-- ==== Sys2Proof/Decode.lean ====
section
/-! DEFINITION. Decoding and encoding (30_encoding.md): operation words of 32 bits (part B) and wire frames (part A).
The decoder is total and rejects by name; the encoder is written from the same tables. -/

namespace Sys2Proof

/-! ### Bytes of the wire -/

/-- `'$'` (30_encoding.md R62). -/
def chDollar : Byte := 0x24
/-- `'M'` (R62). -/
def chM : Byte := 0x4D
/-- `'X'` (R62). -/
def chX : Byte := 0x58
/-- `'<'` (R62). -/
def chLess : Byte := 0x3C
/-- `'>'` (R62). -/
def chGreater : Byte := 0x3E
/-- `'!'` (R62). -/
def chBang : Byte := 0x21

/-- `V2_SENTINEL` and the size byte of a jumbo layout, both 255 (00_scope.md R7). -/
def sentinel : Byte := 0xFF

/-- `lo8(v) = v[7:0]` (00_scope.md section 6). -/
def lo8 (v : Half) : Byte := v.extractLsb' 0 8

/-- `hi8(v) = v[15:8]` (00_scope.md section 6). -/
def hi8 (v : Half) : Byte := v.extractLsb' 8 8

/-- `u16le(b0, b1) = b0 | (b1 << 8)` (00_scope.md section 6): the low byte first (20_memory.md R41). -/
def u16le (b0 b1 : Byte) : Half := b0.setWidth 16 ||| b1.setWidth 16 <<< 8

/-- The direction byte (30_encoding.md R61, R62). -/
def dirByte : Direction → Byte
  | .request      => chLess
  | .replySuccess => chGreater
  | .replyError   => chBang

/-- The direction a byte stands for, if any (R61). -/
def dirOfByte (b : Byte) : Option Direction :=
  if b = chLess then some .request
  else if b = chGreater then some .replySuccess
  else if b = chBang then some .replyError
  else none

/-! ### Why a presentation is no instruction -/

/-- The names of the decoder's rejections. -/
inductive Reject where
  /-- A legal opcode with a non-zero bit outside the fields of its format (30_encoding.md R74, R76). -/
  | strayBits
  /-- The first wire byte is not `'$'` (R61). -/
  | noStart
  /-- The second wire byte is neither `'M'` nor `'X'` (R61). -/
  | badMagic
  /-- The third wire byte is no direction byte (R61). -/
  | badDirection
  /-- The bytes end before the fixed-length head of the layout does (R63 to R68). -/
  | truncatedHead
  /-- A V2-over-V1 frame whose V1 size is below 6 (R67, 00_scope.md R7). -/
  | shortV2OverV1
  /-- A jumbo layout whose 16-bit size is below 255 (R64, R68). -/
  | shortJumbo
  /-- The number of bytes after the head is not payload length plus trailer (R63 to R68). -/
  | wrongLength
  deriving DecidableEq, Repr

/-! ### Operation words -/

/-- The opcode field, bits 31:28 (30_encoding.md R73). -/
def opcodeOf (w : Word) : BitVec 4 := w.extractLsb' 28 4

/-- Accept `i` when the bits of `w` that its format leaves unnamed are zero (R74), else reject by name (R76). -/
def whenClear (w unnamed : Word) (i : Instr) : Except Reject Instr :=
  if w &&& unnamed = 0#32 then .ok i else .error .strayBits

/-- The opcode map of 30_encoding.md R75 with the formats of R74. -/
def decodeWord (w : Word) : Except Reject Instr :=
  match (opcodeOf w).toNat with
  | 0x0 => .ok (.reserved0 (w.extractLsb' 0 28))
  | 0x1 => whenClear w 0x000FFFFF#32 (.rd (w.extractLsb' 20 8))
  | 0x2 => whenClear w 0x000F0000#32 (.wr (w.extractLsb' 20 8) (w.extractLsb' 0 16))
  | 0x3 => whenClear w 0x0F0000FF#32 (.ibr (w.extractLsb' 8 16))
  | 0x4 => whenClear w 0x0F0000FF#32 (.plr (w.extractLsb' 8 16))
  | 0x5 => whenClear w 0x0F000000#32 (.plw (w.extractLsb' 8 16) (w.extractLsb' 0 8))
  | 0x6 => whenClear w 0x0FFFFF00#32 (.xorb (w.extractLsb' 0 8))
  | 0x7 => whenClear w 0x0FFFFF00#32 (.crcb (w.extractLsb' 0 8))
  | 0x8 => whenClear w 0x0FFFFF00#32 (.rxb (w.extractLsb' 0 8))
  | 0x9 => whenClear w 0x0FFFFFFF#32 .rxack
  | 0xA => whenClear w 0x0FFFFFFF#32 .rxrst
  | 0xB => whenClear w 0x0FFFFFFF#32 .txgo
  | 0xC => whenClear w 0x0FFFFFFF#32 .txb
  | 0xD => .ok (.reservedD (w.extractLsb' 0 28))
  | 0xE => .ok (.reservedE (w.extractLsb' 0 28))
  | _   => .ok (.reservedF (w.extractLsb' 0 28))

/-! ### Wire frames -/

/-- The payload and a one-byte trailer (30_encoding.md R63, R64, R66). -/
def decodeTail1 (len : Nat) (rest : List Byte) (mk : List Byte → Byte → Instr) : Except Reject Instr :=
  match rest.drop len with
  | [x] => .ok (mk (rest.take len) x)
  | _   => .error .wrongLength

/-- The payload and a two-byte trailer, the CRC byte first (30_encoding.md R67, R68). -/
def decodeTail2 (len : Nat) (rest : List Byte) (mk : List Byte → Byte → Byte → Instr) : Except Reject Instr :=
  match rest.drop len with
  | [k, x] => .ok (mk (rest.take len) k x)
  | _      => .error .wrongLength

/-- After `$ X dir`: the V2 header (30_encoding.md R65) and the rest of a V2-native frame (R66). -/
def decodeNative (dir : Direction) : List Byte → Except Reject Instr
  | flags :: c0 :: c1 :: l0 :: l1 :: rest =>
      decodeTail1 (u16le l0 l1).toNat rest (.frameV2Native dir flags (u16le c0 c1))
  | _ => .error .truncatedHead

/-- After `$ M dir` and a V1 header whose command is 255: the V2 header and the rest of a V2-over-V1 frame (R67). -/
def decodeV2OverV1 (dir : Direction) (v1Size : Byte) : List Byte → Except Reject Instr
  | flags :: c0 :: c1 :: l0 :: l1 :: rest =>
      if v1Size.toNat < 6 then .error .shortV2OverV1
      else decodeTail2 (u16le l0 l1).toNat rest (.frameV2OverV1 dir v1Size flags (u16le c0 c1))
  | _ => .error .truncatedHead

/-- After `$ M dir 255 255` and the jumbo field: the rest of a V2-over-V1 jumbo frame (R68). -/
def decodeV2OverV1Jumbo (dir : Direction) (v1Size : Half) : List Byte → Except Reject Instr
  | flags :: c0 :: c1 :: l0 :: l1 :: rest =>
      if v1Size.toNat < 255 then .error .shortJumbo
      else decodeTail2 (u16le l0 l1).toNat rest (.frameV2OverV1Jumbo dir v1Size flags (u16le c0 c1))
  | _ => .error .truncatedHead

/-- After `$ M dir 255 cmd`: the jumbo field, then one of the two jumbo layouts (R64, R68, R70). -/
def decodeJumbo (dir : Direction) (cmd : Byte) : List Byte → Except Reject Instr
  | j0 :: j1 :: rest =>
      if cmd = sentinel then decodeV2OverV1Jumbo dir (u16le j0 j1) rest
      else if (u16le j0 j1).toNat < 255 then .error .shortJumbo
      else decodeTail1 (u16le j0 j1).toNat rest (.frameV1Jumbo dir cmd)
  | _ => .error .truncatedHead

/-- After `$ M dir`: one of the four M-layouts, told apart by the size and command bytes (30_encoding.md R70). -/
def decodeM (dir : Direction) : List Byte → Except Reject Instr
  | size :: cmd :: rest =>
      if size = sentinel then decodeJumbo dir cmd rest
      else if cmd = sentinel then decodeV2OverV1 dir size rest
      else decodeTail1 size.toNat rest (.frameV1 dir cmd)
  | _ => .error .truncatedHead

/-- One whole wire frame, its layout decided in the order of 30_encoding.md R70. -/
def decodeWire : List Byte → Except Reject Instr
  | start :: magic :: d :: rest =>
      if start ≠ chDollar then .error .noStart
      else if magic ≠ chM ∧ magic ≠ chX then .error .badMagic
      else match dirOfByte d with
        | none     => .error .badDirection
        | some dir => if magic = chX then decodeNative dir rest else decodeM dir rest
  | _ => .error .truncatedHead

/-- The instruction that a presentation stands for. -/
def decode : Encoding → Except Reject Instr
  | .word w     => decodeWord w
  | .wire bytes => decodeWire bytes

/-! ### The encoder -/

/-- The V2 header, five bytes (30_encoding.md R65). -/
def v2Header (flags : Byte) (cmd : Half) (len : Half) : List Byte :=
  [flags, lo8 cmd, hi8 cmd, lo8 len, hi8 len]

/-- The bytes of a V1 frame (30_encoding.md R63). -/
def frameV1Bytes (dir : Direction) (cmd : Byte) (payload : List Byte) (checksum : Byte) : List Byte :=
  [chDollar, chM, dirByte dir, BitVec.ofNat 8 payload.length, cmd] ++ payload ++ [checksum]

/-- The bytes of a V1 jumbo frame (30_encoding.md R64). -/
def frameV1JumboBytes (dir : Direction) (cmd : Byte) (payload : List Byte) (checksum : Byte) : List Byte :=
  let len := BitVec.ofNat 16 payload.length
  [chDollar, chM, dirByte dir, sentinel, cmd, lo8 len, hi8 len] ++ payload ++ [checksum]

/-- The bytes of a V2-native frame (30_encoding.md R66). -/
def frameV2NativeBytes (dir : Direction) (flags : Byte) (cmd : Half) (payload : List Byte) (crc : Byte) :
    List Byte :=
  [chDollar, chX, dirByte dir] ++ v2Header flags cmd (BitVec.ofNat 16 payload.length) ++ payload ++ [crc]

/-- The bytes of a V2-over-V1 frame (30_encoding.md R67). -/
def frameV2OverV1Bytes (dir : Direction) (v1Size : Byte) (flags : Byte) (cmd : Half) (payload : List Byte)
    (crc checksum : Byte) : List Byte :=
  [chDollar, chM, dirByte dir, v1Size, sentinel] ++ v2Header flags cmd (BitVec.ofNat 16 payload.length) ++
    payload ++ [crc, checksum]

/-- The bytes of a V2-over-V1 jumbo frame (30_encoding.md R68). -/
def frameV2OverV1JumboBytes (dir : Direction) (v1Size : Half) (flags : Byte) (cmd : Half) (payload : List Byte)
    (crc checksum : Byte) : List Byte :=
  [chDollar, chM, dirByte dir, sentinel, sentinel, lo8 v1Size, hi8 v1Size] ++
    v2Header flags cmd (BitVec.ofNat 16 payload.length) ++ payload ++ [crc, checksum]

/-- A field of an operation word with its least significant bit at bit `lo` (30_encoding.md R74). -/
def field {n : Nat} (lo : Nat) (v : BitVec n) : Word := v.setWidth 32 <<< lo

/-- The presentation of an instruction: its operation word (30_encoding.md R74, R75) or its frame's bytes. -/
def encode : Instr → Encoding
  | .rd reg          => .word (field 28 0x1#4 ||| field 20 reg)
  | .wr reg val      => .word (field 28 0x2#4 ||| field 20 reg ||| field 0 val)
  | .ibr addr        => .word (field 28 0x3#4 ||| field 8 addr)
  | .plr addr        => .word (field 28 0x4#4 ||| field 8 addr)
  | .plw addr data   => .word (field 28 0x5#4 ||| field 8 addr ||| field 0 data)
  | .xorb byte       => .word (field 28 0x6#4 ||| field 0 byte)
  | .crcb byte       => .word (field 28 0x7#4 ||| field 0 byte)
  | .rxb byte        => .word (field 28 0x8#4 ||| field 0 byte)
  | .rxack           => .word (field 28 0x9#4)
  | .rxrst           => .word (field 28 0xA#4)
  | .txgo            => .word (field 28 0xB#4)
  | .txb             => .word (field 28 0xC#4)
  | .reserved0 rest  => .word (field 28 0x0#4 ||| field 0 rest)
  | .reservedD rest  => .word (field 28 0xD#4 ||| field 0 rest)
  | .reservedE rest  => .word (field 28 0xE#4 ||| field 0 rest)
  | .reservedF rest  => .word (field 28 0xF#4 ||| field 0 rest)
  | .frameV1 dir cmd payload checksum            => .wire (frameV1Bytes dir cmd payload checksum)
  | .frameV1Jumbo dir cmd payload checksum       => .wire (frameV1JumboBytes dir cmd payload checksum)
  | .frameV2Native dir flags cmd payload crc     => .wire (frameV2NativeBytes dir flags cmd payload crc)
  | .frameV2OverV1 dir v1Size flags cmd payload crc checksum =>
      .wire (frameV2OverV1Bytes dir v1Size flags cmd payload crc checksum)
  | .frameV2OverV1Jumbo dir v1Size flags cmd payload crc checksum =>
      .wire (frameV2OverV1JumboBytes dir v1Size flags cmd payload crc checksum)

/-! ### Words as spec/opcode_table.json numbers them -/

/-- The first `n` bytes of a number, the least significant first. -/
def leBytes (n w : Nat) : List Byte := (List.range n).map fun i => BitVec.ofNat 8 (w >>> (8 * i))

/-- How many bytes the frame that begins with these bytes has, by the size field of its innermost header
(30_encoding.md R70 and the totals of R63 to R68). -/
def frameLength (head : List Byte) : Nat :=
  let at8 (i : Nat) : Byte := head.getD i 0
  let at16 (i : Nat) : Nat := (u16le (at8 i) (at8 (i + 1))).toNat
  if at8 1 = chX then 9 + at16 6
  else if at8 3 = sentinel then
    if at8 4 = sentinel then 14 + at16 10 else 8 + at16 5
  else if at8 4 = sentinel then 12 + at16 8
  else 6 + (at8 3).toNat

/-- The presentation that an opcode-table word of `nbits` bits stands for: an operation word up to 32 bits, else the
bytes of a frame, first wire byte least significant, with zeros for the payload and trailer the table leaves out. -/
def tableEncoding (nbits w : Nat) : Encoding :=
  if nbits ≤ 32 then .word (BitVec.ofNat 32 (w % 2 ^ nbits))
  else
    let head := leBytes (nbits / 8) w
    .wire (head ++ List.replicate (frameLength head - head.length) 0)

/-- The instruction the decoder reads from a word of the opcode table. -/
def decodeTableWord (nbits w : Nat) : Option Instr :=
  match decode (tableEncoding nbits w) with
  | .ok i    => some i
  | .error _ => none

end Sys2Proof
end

==*==

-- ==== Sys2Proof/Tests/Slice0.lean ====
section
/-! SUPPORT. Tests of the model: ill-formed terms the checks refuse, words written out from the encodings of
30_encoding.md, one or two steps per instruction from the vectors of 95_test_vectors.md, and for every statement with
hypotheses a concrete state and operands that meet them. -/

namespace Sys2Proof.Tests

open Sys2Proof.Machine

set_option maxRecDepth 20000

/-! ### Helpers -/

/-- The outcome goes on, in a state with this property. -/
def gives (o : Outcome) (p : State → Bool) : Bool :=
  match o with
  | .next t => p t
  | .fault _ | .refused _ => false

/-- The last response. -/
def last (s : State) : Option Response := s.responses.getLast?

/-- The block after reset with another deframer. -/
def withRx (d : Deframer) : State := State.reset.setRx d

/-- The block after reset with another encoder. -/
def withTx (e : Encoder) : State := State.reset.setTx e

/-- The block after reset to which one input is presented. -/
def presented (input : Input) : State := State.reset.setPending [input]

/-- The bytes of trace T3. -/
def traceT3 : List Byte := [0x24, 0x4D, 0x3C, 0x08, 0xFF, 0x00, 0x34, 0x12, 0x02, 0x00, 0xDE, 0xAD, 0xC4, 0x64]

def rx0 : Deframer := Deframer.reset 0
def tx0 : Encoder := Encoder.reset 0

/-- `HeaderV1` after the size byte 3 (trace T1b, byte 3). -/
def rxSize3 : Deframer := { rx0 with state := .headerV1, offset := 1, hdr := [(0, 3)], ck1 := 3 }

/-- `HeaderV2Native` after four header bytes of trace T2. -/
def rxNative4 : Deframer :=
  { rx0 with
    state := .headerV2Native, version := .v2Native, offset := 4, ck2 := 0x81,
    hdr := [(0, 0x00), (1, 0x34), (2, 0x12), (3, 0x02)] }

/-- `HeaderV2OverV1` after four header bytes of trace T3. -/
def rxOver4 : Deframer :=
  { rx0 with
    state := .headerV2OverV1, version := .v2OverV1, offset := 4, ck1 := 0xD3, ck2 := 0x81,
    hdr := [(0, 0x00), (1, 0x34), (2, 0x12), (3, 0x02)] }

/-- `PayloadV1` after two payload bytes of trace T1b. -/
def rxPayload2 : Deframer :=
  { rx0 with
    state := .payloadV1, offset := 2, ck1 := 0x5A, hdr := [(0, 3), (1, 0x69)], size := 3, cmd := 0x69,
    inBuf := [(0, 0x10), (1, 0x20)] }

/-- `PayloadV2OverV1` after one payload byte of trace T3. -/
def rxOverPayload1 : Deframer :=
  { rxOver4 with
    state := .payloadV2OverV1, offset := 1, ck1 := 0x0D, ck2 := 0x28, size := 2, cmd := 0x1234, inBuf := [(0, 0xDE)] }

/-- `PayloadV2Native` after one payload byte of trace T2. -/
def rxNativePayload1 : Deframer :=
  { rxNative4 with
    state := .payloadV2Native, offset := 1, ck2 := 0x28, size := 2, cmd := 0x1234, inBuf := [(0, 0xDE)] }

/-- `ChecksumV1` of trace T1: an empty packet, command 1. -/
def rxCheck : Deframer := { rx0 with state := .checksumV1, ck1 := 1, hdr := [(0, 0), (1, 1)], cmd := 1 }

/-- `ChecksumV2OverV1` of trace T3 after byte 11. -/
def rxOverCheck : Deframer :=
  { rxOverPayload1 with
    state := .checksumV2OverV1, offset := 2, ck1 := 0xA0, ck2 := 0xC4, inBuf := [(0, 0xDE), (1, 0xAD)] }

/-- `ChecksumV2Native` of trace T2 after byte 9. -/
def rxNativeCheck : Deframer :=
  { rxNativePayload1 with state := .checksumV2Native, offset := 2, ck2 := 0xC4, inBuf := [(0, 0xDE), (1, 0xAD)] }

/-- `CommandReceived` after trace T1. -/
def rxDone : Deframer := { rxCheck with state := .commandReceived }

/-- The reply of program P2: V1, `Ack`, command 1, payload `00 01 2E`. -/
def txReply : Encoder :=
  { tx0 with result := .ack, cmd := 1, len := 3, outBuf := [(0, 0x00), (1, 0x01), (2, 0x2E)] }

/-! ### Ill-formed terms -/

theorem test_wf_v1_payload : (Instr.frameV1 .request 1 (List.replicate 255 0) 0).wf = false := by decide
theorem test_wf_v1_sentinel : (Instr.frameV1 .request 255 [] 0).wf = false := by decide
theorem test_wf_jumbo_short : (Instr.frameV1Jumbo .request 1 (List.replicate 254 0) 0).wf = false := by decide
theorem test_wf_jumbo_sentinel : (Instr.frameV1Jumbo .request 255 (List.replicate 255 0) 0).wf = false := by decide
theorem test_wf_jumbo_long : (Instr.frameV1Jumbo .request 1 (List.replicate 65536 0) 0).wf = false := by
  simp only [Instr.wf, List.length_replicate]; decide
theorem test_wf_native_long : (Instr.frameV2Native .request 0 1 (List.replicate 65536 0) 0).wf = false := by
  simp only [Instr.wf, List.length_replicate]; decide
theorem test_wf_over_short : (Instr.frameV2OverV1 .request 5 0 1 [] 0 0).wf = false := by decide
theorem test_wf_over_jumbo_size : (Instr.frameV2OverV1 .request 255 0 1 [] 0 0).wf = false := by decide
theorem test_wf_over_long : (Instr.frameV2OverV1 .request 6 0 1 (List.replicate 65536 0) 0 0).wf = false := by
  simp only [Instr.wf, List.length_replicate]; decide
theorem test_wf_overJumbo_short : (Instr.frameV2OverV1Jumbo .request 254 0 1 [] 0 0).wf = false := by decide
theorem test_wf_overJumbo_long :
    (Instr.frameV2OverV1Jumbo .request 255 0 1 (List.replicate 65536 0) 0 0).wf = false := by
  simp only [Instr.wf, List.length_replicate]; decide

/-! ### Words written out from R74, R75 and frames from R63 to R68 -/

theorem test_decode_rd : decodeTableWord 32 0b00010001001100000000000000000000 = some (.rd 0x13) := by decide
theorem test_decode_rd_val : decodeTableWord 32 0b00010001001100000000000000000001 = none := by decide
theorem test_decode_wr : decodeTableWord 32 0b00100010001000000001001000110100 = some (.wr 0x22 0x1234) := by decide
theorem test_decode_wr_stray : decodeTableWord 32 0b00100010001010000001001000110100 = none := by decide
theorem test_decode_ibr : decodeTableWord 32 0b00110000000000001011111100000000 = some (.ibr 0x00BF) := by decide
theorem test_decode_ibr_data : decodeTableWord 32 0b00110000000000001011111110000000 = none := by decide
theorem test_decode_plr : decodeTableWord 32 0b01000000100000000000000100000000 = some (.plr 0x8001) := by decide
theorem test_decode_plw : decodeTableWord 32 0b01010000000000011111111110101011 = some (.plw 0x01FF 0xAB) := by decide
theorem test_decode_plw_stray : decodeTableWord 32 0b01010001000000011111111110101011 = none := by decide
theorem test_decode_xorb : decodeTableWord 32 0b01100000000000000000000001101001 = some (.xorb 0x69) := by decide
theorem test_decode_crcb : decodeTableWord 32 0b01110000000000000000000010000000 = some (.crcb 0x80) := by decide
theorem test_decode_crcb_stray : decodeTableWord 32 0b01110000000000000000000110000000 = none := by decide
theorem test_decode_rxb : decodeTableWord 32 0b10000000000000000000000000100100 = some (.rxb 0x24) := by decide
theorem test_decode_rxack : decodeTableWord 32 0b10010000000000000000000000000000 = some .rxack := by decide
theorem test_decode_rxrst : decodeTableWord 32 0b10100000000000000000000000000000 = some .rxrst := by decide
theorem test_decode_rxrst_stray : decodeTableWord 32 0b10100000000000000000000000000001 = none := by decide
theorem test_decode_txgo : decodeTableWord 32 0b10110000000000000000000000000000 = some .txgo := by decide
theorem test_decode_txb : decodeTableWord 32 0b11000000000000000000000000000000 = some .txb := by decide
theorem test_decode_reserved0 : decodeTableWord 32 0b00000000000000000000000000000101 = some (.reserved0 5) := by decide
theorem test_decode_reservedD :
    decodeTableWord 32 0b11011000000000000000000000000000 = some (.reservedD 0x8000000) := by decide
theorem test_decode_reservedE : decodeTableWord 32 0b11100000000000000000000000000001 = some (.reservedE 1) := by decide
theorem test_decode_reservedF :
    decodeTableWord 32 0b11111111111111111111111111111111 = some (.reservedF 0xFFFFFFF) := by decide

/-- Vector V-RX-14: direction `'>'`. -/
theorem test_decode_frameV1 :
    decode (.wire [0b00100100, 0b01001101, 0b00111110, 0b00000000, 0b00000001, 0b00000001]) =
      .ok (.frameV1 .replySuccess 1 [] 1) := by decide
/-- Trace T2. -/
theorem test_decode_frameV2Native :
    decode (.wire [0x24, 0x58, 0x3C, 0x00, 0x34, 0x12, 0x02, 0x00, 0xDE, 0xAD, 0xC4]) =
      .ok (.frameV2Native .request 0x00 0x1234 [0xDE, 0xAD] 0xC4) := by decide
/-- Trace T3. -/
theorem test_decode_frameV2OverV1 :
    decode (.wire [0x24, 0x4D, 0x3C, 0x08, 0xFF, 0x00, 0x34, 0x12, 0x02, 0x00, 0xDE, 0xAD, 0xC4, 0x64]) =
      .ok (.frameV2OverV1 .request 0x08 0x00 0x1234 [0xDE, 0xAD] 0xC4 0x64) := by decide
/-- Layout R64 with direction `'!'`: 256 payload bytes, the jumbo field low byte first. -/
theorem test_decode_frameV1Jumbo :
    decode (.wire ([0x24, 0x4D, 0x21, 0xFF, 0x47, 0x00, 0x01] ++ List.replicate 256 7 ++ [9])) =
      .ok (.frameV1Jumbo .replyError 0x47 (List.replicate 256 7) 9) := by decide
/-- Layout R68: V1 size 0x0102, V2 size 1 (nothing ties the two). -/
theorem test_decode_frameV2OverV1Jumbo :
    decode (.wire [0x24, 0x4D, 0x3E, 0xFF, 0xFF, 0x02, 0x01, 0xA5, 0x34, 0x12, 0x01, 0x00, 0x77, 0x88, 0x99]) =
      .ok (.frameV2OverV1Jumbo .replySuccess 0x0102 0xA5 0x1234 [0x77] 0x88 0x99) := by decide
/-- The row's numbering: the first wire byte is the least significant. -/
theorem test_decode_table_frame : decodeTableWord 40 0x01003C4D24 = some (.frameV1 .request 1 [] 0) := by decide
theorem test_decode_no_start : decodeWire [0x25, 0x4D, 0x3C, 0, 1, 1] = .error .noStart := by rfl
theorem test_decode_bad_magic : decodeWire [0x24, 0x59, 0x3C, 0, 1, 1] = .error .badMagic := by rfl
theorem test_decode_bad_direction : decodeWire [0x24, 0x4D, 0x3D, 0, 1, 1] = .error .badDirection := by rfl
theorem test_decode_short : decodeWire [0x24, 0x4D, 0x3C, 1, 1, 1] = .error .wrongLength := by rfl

==*==

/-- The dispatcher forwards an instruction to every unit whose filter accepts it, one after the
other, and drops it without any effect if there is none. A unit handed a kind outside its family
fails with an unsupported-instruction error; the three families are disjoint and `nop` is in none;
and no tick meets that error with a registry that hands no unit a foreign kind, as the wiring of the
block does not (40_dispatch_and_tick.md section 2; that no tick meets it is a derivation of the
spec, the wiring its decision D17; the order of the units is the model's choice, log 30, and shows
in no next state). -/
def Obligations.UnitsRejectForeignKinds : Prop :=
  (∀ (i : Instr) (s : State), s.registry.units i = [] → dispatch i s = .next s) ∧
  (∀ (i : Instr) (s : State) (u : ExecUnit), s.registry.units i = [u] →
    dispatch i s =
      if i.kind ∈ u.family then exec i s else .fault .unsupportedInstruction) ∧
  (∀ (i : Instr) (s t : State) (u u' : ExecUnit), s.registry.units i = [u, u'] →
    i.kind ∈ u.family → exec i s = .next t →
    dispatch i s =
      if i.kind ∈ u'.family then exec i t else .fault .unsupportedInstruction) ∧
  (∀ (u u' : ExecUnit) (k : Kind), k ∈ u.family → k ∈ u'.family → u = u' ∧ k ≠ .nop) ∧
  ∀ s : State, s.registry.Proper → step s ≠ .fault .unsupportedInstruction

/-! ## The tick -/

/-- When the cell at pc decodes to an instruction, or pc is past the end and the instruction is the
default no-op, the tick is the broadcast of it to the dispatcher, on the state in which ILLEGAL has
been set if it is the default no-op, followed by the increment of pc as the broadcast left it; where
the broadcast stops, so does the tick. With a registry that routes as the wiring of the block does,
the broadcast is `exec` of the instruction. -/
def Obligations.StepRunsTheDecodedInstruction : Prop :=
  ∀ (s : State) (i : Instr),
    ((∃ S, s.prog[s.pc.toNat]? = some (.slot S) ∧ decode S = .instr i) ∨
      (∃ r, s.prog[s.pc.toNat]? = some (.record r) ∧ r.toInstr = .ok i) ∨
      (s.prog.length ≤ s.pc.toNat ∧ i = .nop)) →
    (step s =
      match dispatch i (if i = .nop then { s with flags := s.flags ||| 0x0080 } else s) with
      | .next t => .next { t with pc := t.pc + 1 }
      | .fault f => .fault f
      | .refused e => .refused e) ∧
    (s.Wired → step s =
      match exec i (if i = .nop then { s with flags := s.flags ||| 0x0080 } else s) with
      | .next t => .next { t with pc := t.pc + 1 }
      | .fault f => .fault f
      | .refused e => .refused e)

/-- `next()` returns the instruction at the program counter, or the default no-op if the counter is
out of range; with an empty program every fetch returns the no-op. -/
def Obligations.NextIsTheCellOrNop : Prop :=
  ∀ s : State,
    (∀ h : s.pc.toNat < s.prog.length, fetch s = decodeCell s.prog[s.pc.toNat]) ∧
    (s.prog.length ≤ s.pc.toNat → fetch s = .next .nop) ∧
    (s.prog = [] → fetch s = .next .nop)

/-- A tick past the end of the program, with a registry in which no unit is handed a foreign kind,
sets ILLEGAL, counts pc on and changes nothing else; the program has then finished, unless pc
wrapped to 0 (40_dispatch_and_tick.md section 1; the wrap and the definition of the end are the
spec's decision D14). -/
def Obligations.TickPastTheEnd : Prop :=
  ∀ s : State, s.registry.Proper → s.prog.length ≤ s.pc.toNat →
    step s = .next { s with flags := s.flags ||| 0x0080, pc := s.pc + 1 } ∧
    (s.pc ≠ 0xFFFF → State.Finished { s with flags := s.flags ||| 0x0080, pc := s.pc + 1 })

==*==

Assignment: In the data above, which lines lie between the line with "def decodeM (dir" and the line with "(30_encoding.md R65). -/", inclusive? Print those lines exactly and nothing else.

Answer for this exercise:
def decodeM (dir : Direction) : List Byte → Except Reject Instr
  | size :: cmd :: rest =>
      if size = sentinel then decodeJumbo dir cmd rest
      else if cmd = sentinel then decodeV2OverV1 dir size rest
      else decodeTail1 size.toNat rest (.frameV1 dir cmd)
  | _ => .error .truncatedHead

/-- One whole wire frame, its layout decided in the order of 30_encoding.md R70. -/
def decodeWire : List Byte → Except Reject Instr
  | start :: magic :: d :: rest =>
      if start ≠ chDollar then .error .noStart
      else if magic ≠ chM ∧ magic ≠ chX then .error .badMagic
      else match dirOfByte d with
        | none     => .error .badDirection
        | some dir => if magic = chX then decodeNative dir rest else decodeM dir rest
  | _ => .error .truncatedHead

/-- The instruction that a presentation stands for. -/
def decode : Encoding → Except Reject Instr
  | .word w     => decodeWord w
  | .wire bytes => decodeWire bytes

/-! ### The encoder -/

/-- The V2 header, five bytes (30_encoding.md R65). -/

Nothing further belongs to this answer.